(Saved data entries)
BEGIN

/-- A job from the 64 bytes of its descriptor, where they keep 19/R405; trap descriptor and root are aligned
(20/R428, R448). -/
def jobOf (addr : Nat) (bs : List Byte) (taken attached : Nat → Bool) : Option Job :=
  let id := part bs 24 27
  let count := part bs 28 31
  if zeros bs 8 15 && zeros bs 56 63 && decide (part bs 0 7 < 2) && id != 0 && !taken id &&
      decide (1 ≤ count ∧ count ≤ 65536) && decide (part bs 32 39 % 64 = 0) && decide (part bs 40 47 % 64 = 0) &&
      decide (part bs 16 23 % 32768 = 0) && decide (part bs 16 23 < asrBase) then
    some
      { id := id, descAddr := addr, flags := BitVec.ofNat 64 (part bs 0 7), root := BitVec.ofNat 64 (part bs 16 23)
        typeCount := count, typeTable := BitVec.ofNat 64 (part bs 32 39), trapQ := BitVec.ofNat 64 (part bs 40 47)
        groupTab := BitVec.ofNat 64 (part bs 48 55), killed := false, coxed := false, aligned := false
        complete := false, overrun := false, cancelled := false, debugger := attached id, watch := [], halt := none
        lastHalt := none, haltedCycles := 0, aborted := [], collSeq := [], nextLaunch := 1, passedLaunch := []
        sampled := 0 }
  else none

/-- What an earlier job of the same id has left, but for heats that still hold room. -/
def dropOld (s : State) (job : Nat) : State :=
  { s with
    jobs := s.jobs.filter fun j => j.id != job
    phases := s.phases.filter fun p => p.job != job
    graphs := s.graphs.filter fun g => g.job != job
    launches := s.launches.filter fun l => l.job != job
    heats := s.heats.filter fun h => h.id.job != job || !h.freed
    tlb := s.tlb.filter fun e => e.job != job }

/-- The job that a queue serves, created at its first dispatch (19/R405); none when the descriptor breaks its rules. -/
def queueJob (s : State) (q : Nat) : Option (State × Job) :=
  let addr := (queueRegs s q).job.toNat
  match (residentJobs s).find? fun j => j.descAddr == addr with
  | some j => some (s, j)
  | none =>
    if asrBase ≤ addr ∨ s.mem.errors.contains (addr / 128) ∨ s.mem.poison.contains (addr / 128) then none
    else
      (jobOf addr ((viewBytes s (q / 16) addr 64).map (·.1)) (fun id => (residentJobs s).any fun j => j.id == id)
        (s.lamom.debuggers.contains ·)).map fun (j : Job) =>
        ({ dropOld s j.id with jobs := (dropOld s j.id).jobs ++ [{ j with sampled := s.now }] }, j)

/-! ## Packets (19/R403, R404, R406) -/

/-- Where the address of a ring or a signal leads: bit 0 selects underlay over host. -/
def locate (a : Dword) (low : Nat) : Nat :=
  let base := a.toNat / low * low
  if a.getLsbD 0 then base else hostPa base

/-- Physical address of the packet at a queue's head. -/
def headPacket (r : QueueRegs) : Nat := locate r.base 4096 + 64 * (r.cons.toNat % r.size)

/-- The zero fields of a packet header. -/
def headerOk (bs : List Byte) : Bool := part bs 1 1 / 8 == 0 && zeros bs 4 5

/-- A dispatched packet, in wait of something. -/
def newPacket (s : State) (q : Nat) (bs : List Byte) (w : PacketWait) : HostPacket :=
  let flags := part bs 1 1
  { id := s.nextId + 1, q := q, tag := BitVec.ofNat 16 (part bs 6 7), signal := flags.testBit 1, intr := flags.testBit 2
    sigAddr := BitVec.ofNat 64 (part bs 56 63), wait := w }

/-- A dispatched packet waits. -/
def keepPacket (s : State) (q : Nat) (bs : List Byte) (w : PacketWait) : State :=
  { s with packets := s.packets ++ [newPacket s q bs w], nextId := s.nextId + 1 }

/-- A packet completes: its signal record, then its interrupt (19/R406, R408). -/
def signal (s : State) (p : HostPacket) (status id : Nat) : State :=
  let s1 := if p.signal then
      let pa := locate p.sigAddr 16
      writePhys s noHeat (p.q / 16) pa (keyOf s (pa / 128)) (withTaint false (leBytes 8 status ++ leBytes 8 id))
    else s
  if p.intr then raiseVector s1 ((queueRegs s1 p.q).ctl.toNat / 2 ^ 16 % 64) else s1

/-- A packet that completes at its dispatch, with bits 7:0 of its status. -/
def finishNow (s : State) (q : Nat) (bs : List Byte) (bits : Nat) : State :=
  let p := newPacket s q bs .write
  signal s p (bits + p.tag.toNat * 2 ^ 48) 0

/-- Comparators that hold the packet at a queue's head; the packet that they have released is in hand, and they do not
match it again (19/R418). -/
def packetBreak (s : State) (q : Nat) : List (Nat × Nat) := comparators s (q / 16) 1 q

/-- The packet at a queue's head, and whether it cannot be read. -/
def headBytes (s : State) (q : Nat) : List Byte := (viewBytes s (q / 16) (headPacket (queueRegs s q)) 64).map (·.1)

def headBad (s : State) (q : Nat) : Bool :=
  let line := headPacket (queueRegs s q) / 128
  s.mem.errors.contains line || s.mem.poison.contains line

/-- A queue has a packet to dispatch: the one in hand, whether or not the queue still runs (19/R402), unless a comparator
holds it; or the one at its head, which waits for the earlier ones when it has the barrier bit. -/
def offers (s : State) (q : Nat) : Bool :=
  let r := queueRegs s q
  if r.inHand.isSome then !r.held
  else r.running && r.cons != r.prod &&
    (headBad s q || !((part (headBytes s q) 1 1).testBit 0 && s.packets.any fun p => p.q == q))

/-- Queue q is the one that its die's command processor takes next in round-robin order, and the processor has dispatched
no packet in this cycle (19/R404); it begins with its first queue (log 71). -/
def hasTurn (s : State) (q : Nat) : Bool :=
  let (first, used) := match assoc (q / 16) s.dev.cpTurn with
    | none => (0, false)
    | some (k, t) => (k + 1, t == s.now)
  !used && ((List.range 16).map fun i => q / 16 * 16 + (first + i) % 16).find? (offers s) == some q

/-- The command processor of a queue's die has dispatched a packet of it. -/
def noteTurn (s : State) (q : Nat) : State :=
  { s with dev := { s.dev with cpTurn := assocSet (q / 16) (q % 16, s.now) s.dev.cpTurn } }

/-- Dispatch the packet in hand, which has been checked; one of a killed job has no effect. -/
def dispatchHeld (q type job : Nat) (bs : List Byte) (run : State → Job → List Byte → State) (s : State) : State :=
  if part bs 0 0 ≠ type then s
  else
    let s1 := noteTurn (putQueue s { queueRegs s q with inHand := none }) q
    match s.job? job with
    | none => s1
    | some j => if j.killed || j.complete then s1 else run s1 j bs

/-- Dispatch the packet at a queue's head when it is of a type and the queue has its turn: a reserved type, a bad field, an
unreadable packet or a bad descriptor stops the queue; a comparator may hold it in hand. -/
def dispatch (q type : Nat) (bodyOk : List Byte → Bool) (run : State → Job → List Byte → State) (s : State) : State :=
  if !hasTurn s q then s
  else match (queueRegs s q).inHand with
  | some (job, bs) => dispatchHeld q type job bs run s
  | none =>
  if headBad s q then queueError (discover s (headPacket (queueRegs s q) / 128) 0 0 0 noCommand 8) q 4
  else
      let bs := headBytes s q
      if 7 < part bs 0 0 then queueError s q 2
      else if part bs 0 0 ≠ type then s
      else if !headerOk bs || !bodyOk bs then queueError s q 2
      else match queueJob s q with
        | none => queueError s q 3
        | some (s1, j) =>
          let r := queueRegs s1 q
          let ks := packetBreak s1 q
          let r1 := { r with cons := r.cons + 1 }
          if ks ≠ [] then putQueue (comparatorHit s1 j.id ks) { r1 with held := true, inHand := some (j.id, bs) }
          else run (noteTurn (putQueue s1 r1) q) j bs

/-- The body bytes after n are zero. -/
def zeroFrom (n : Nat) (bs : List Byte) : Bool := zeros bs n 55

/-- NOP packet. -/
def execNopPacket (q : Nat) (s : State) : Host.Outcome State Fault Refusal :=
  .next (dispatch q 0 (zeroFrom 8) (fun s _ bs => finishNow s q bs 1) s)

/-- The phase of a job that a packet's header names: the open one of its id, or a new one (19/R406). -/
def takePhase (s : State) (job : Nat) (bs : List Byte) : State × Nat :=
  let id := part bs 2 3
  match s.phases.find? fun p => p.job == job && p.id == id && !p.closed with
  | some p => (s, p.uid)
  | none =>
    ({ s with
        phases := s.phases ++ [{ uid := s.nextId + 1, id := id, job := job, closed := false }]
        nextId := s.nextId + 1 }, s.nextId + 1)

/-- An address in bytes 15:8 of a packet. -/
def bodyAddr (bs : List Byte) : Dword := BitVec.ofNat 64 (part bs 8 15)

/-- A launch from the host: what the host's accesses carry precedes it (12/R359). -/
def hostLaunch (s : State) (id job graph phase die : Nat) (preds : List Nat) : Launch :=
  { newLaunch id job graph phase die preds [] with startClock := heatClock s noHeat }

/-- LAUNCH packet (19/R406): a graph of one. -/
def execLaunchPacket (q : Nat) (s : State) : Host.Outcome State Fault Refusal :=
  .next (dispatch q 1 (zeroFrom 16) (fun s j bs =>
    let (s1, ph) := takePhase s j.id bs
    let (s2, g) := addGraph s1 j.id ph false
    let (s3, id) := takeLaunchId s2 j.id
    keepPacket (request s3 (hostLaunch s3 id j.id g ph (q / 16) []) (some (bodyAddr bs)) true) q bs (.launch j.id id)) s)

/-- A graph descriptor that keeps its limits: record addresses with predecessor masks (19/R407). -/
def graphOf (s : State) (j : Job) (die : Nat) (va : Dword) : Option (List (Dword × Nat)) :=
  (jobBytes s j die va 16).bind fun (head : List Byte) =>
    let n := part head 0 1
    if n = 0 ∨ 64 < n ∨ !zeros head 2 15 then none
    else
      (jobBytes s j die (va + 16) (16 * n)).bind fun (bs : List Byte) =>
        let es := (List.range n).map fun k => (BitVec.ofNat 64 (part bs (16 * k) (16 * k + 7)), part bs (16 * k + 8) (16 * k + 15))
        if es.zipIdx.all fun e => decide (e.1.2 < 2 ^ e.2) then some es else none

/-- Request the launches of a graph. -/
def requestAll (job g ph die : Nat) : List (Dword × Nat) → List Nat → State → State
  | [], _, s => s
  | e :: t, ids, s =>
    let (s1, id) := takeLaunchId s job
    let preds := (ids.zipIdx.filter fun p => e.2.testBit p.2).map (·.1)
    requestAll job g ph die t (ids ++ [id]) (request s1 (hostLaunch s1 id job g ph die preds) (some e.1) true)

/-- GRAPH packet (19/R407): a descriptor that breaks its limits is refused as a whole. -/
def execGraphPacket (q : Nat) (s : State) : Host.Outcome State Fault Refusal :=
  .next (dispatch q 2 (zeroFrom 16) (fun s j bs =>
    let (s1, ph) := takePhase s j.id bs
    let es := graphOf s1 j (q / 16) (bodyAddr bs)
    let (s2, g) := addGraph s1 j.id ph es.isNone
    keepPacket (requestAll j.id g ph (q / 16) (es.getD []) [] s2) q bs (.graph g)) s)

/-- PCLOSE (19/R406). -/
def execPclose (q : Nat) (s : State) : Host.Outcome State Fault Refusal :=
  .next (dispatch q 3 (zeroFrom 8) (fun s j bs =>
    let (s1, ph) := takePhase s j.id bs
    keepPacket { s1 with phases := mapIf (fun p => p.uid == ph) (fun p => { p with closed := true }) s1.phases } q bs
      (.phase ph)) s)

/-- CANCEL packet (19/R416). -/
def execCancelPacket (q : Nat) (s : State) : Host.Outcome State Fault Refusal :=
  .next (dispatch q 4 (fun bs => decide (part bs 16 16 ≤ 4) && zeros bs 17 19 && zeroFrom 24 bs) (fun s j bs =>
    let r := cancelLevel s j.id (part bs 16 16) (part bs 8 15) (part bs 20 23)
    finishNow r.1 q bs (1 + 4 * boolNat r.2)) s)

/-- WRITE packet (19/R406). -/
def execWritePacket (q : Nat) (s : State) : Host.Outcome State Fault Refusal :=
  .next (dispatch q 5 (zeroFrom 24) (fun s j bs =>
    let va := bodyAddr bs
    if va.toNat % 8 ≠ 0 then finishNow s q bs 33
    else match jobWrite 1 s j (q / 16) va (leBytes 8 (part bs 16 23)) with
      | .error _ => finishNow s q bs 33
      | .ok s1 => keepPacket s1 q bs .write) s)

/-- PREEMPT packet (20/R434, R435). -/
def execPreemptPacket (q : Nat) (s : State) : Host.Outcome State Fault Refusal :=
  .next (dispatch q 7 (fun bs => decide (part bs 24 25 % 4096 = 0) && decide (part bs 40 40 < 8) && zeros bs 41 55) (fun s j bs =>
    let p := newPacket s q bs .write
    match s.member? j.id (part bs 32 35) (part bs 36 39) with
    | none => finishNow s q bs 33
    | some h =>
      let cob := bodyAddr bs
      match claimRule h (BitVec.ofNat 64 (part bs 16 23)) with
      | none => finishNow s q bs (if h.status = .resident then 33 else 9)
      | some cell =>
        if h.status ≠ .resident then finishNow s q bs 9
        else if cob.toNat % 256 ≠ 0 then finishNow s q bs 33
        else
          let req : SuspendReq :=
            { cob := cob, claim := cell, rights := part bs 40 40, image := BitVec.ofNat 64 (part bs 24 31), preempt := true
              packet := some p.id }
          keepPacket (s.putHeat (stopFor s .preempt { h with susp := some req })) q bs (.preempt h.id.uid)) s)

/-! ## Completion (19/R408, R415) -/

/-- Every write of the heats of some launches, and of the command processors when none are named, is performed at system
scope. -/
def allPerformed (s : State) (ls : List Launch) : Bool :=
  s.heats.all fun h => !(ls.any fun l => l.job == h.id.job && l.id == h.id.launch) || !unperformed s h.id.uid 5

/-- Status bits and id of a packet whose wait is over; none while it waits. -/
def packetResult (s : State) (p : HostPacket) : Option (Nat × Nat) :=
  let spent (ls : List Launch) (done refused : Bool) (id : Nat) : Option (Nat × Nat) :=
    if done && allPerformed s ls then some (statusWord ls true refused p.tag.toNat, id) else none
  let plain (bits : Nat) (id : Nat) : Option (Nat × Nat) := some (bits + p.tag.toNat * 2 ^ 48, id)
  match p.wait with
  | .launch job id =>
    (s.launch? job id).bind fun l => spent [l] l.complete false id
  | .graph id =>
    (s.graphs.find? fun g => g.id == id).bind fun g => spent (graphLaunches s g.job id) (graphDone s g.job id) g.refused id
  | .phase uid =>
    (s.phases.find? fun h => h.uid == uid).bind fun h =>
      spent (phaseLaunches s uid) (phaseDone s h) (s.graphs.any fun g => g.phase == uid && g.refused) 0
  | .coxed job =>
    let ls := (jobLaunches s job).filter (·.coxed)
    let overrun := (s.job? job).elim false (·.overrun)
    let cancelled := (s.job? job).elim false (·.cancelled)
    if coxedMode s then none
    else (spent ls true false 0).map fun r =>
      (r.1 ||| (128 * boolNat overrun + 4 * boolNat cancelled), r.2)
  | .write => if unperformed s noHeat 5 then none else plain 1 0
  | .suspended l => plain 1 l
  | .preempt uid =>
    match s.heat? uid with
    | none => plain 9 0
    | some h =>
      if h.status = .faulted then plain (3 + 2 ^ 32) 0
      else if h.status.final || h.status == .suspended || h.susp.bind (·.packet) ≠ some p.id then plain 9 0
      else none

END

**Try it**.
In the entries above, identify each line that includes the string "putQueue", then copy it.

**Answer to the exercise**.
    let s1 := noteTurn (putQueue s { queueRegs s q with inHand := none }) q
          if ks ≠ [] then putQueue (comparatorHit s1 j.id ks) { r1 with held := true, inHand := some (j.id, bs) }
          else run (noteTurn (putQueue s1 r1) q) j bs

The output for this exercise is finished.